Moshe had climbed up the hillside to a spot that he was sure he knew. He was certain that there was a natural spring, but apparently this wasn’t it. He had promised that he would deliver water, but he couldn’t. The rest of them were to walk on to the next town, and they needed water. Swelling with rage, Moshe took up arms against the rock, but of course the battle was lost before it had begun. Moshe’s old bones the angry man to take a load off, and so he did.
This was the end of his journey. He told his friend, Joshua how to get to where they were going and Joshua nodded, but asked Moshe to continue with them. Moshe refused, but now, as he looked down on the crowd of former slaves and their children marching away from him, he wondered if even one of them had glanced up the hill to see where their former guide had laid down to rest.
He was certain that not one of them had looked back, and it made him sad and full of self-pity. It had been many years since the young man had gone from that cave down to the capital to convince the working people to leave with him for a land that promised to be flowing with all things good. Now, as he looked upon them and looked back at his life, he wondered if he had made righteous choices.
The old man had the same self doubt that his younger self had displayed when he first went back to the scene of his murderous crime. He had demanded that his early protégé, Aharon speak on his behalf. He knew the words that he wanted to convey, but he did not know if he could convey them. Perhaps it was just that he didn't speak the same language as his people. After all, they came from different places. So he dictated, and Aharon spoke.
Moshe felt self doubt that often manifested in rage. It was a rage that he could only sometimes control.
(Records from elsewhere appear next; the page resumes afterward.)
/-- R128. The Moore machine with the default sequence, with the re-test off and on. Fed the sequence from state 0 it
finds the pattern exactly at the last input. From any state k < 13, over the 13 - k inputs that could complete it, it
finds the pattern exactly when they are the rest of the sequence: so one wrong input before the end never finds it. A
wrong input leaves it in state 0, or in state 1 with the re-test on, at k > 0 and for an input equal to the sequence's
first; the right input advances it. The block's own machine is the one with the re-test off (log 11). -/
def Obligations.BarkerMatcherFindsOnlyThePattern : Prop :=
  let seq := [true, true, true, true, true, false, false, true, true, false, true, false, true]
  (∀ (k : Nat) (b : Bool), k < 13 →
      Machine.barkerStep (BitVec.ofNat 5 k) b
        = (BitVec.ofNat 5 (barkerStepWith Config.barkerSeq false k b).1, (barkerStepWith Config.barkerSeq false k b).2))
  ∧ ∀ retest : Bool,
    (∀ k < 13, barkerStepWith Config.barkerSeq retest k (seq.getD k false) = (if k = 12 then (0, true) else (k + 1, false)))
      ∧ runBarker retest 0 seq = List.replicate 12 false ++ [true]
      ∧ (∀ (k : Nat) (l : List Bool), k < 13 → l.length = 13 - k → (true ∈ runBarker retest k l ↔ l = seq.drop k))
      ∧ ∀ (k : Nat) (b : Bool), k < 13 → b ≠ seq.getD k false →
          barkerStepWith Config.barkerSeq retest k b
            = ((if retest = true ∧ 0 < k ∧ b = true then 1 else 0), false)

/-- R124, R132, R133, R134. A separator window is counted off and becomes the phase reference. With none left, and in
RX_DATA, the window's bit (1 exactly when the sum of products with the reference is negative) enters SHIFT at bit 0;
before the eighth bit that is all. -/
def Obligations.SeparatorAndDataBits : Prop :=
  ∀ (d : Dsp) (w p : Window) (s : State), s.rxEn = true → s.prev = some p →
    let bit : Bool := decide ((∑ n ∈ Finset.range d.width, d.bpf w n * d.bpf p n) < 0)
    (s.rx.state = .synchronized → s.rx.sepRemaining ≠ 0#16 →
        rxStep d w false s
          = .next { s with
              rxPos := s.rxPos + 1
              prev := some w
              rx := { s.rx with sepRemaining := s.rx.sepRemaining - 1#16 } })
      ∧ ((s.rx.state = .rxData ∨ s.rx.state = .synchronized ∧ s.rx.sepRemaining = 0#16) → s.rx.bitCount ≠ 7#3 →
          rxStep d w false s
            = .next { s with
                rxPos := s.rxPos + 1
                prev := some w
                rx :=
                  { s.rx with
                    state := .rxData
                    shift := s.rx.shift.extractLsb' 0 7 ++ BitVec.ofBool bit
                    bitCount := s.rx.bitCount + 1#3 } })

/-- R114, R116, R119, R120. With RX_EN = 0 a window, squelched or not, is consumed with no effect. With RX_EN = 1 a
squelched window emits SQUELCH and resets the agent, in every RX state, and nothing else. -/
def Obligations.DisabledAndSquelchedWindows : Prop :=
  (∀ (d : Dsp) (w : Window) (sq : Bool) (s : State), s.rxEn = false →
      rxStep d w sq s = .next { s with rxPos := s.rxPos + 1 })
    ∧ ∀ (d : Dsp) (w : Window) (s : State), s.rxEn = true →
        rxStep d w true s
          = .next { s with
              rxPos := s.rxPos + 1
              rx := ⟨.idle, 0#16, 0#32, 0#5, 0#32, 0#16, 0#32, 0#3, 0#8⟩
              prev := none
              pipe := ⟨0#16, 0#16, 0#16, s.pipe.result⟩
              status := { s.status with pipeHdrKnown := false }
              event := s.event ||| 0x040#11 }

/-- R126, testable property 8. From a fresh search, windows that are never coherent give NO_CARRIER at the
max(CFG_MAX_OFFSET, 1)-th window and not before, and leave a fresh search again. -/
def Obligations.NoCarrierExactlyAtBudget : Prop :=
  ∀ (d : Dsp) (s : State) (ws : List Window), s.rxEn = true → s.rx.state = .idle → s.rx.winCount = 0#32 →
    ws.length = max s.cfg.maxOffset.toNat 1 → (∀ w ∈ ws, (d.coh w).val ≤ s.cfg.cohThresh.toNat) →
    (∀ n < ws.length, ∃ t, runWindows d (ws.take n) s = .next t ∧ t.event = s.event ∧ t.rx.state = .idle
        ∧ t.rx.winCount.toNat = n)
      ∧ ∃ t, runWindows d ws s = .next t ∧ t.event = s.event ||| 0x010#11 ∧ t.rx.state = .idle
          ∧ t.rx.winCount = 0#32 ∧ t.rxEn = true ∧ t.cfg = s.cfg

/-- R126. The receiver is never stuck: from any state that meets the invariant, whatever un-squelched windows follow,
each phase ends within its budget. Search locks or gives NO_CARRIER within max(CFG_MAX_OFFSET, 1) windows; lock takes
one; matching ends within max(CFG_BARKER_MAX, 1); the separator within CFG_SEP_SYMBOLS + 1 of its start; a frame within
8·1337. -/
def Obligations.ReceiverNeverStuck : Prop :=
  ∀ (d : Dsp) (s : State) (ws : List Window), Inv s → s.rxEn = true →
    ((s.rx.state = .idle ∨ s.rx.state = .coherenceAccumulating) → ws.length = max s.cfg.maxOffset.toNat 1 →
        ∃ n ≤ ws.length, ∃ t, runWindows d (ws.take n) s = .next t
          ∧ (t.rx.state = .carrierLocked ∧ t.event.getLsbD 7 = true
            ∨ 0 < n ∧ t.rx.state = .idle ∧ t.rx.winCount = 0#32 ∧ t.event.getLsbD 4 = true))
      ∧ (s.rx.state = .carrierLocked → ∀ w : Window, ∃ t, rxStep d w false s = .next t ∧ t.rx.state = .barkerMatching)
      ∧ (s.rx.state = .barkerMatching → ws.length = max s.cfg.barkerMax.toNat 1 →
          ∃ n ≤ ws.length, ∃ t, runWindows d (ws.take n) s = .next t
            ∧ (t.rx.state = .synchronized ∧ t.event.getLsbD 8 = true
              ∨ t.rx.state = .idle ∧ t.event.getLsbD 5 = true))
      ∧ (s.rx.state = .synchronized → ws.length = s.rx.sepRemaining.toNat + 1 →
          ∃ t, runWindows d ws s = .next t ∧ (t.rx.state = .rxData ∨ t.rx.state = .idle))
      ∧ (s.rx.state = .rxData → ws.length = 8 * 1337 →
          ∃ n ≤ ws.length, ∃ t, runWindows d (ws.take n) s = .next t ∧ t.rx.state = .idle)

/-- R133, R134, R136, R139. The eighth bit of a byte, in RX_DATA with the phase reference p: SHIFT and BIT_COUNT go to 0
and the byte goes to the pipe, one step for each case of R136. A byte before the 64th, an accepted 64th byte with a
payload to come and a countdown byte leave the agent in RX_DATA with the phase reference w. On the byte that makes the
pipe's header fail, HDR_ERR is emitted and the agent resets with PIPE_RESULT = (-1, -1). On the byte that completes a
frame, the 64th where L = 0 and else the last of the countdown, the frame is decoded from FRAME_RX to PAY_RX as
DECODE_FRAME does, FRAME_READY is emitted, with RX_OVERRUN if it was still set, and the agent resets. RESULT, ARG_* and
the CMD_* events are not touched. A failed block's bytes are free values (log 5). -/
def Obligations.ReceivedFrameIsDelivered : Prop :=
  ∀ (d : Dsp) (w p : Window) (s : State), s.rxEn = true → s.rx.state = .rxData → s.prev = some p →
    s.rx.bitCount = 7#3 →
    let bit : Bool := decide ((∑ n ∈ Finset.range d.width, d.bpf w n * d.bpf p n) < 0)
    let byte : Byte := s.rx.shift.extractLsb' 0 7 ++ BitVec.ofBool bit
    let stored := Memory.write s.mem (0x1000 + s.pipe.count.toNat) byte
    let nextByte : RxRegs := { s.rx with shift := 0#8, bitCount := 0#3 }
    let resetRx : RxRegs := ⟨.idle, 0#16, 0#32, 0#5, 0#32, 0#16, 0#32, 0#3, 0#8⟩
    let ready : BitVec 11 := if s.event.getLsbD 2 then s.event ||| 0x204#11 else s.event ||| 0x004#11
    (s.status.pipeHdrKnown = false → s.pipe.count.toNat < 63 →
        rxStep d w false s
          = .next { s with
              rxPos := s.rxPos + 1
              prev := some w
              rx := nextByte
              mem := stored
              pipe :=
                { s.pipe with
                  count := s.pipe.count + 1#16
                  result := BitVec.ofNat 32 (63 - s.pipe.count.toNat) }
              status := { s.status with pipeDone := false } })
      ∧ (∀ header : List Byte, s.status.pipeHdrKnown = false → s.pipe.count = 63#16 →
          Memory.readBytes stored 0x1000 64 = some header →
          ((hdrCheck header = .rsBad ∨ hdrCheck header = .sizeBad) →
              rxStep d w false s
                = .next { s with
                    rxPos := s.rxPos + 1
                    prev := none
                    rx := resetRx
                    mem := stored
                    pipe := ⟨0#16, 0#16, 0#16, 0xFFFFFFFF#32⟩
                    status := { s.status with pipeHdrKnown := false, pipeDone := false }
                    event := s.event ||| 0x008#11 })
            ∧ ∀ (h : HeaderRegs) (hs : List Byte) (ch : Nat) (lfsr : BitVec 9), hdrCheck header = .good h hs ch lfsr →
                (h.size ≠ 0#16 →
                  rxStep d w false s
                    = .next { s with
                        rxPos := s.rxPos + 1
                        prev := some w
                        rx := nextByte
                        mem := stored
                        pipe :=
                          { count := 64#16
                            remaining := BitVec.ofNat 16 (rawSize h.size.toNat)
                            frameLen := BitVec.ofNat 16 (64 + rawSize h.size.toNat)
                            result :=
                              BitVec.ofNat 16 (64 + rawSize h.size.toNat) ++ BitVec.ofNat 16 (rawSize h.size.toNat) }
                        status := { s.status with pipeHdrKnown := true, pipeDone := false } })
                  ∧ (h.size = 0#16 →
                    rxStep d w false s
                      = .next { s with
                          rxPos := s.rxPos + 1
                          prev := none
                          rx := resetRx
                          mem := stored
                          pipe := ⟨0#16, 0#16, 0#16, 0x00400000#32⟩
                          rxh := h
                          part := partRegsOf 0
                          codec := { s.codec with blockFail := 0#32, corrHdr := BitVec.ofNat 8 ch, corrPay := 0#16 }
                          status := { s.status with payloadOk := true, pipeHdrKnown := false, pipeDone := true }
                          lfsrRx := lfsr
                          event := ready }))
      ∧ (s.status.pipeHdrKnown = true → s.pipe.count.toNat < 4096 → 2 ≤ s.pipe.remaining.toNat →
          rxStep d w false s
            = .next { s with
                rxPos := s.rxPos + 1
                prev := some w
                rx := nextByte
                mem := stored
                pipe :=
                  { s.pipe with
                    count := s.pipe.count + 1#16
                    remaining := s.pipe.remaining - 1#16
                    result := s.pipe.frameLen ++ (s.pipe.remaining - 1#16) }
                status := { s.status with pipeDone := false } })
      ∧ ∀ (header wire hs : List Byte) (h : HeaderRegs) (ch : Nat) (lfsr : BitVec 9), s.status.pipeHdrKnown = true →
          s.pipe.count.toNat < 4096 → s.pipe.remaining = 1#16 →
          Memory.readBytes stored 0x1000 64 = some header → hdrCheck header = .good h hs ch lfsr →
          s.pipe.frameLen.toNat = 64 + rawSize h.size.toNat →
          Memory.readBytes stored 0x1040 (rawSize h.size.toNat) = some wire →
          let pay := payDec wire h.size.toNat s.draws
          let data := descramble (hs ++ pay.data)
          rxStep d w false s
            = .next { s with
                rxPos := s.rxPos + 1
                prev := none
                rx := resetRx
                mem := Memory.writeBytes stored 0x0400 ((data.1.drop 32).take h.size.toNat)
                pipe := ⟨0#16, 0#16, 0#16, s.pipe.frameLen ++ 0#16⟩
                rxh := unpack (data.1.take 32)
                part := partRegsOf h.size.toNat
                codec :=
                  { s.codec with
                    blockFail := pay.failMask
                    corrHdr := BitVec.ofNat 8 ch
                    corrPay := BitVec.ofNat 16 pay.corr }
                status := { s.status with payloadOk := pay.ok, pipeHdrKnown := false, pipeDone := true }
                lfsrRx := data.2
                draws := pay.draws
                event := ready }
Once when he had returned from a period of quiet self-reflection and contemplation to the bottom of the hill and seen the community on fire, he had lashed out, becoming a killer for the second time in his life.
Recently, Moshe wondered if he had been cursed with the knowledge that civilization was a construct. Someone had invented slavery, and Moshe had invented redemption.
For a moment, Moshe felt that his life had meant something. That moment was gone. He wondered what his life would have been like had he not killed that man so long ago. He wondered what he might have become. He wondered if he would have been happier as a blind man, never wondering where his next meal was coming from.
His mind wandered from those larger questions back to the silliness that had overcome him when he had struck this rock. He was angry that the rock was the way it was. He was angry at its nature. Perhaps that was the rage that he had felt all along. Perhaps that was what compelled him to kill that man and all those others. Perhaps it was their nature. Perhaps it was the nature of humanity that led him to believe that he could create better rules for beings with such a violent nature, like his own.
Moshe knew that his life was over. He wondered what the future held for those slaves down there. He wondered if they would actually succeed in following the rules that he had set out. He wondered if a better society was actually within reach or if they would slide into comfort and recreate the life that they had known in the south, only this time with them on the top rung of the ladder.
He sat at the top of that hill and wondered if anyone would read the memoir that he had left with the group. All he could do at that point was hope.
Moshe, at the end of his life, did not know the answer, but he lay down and speculated as his tribe left his scope of sight.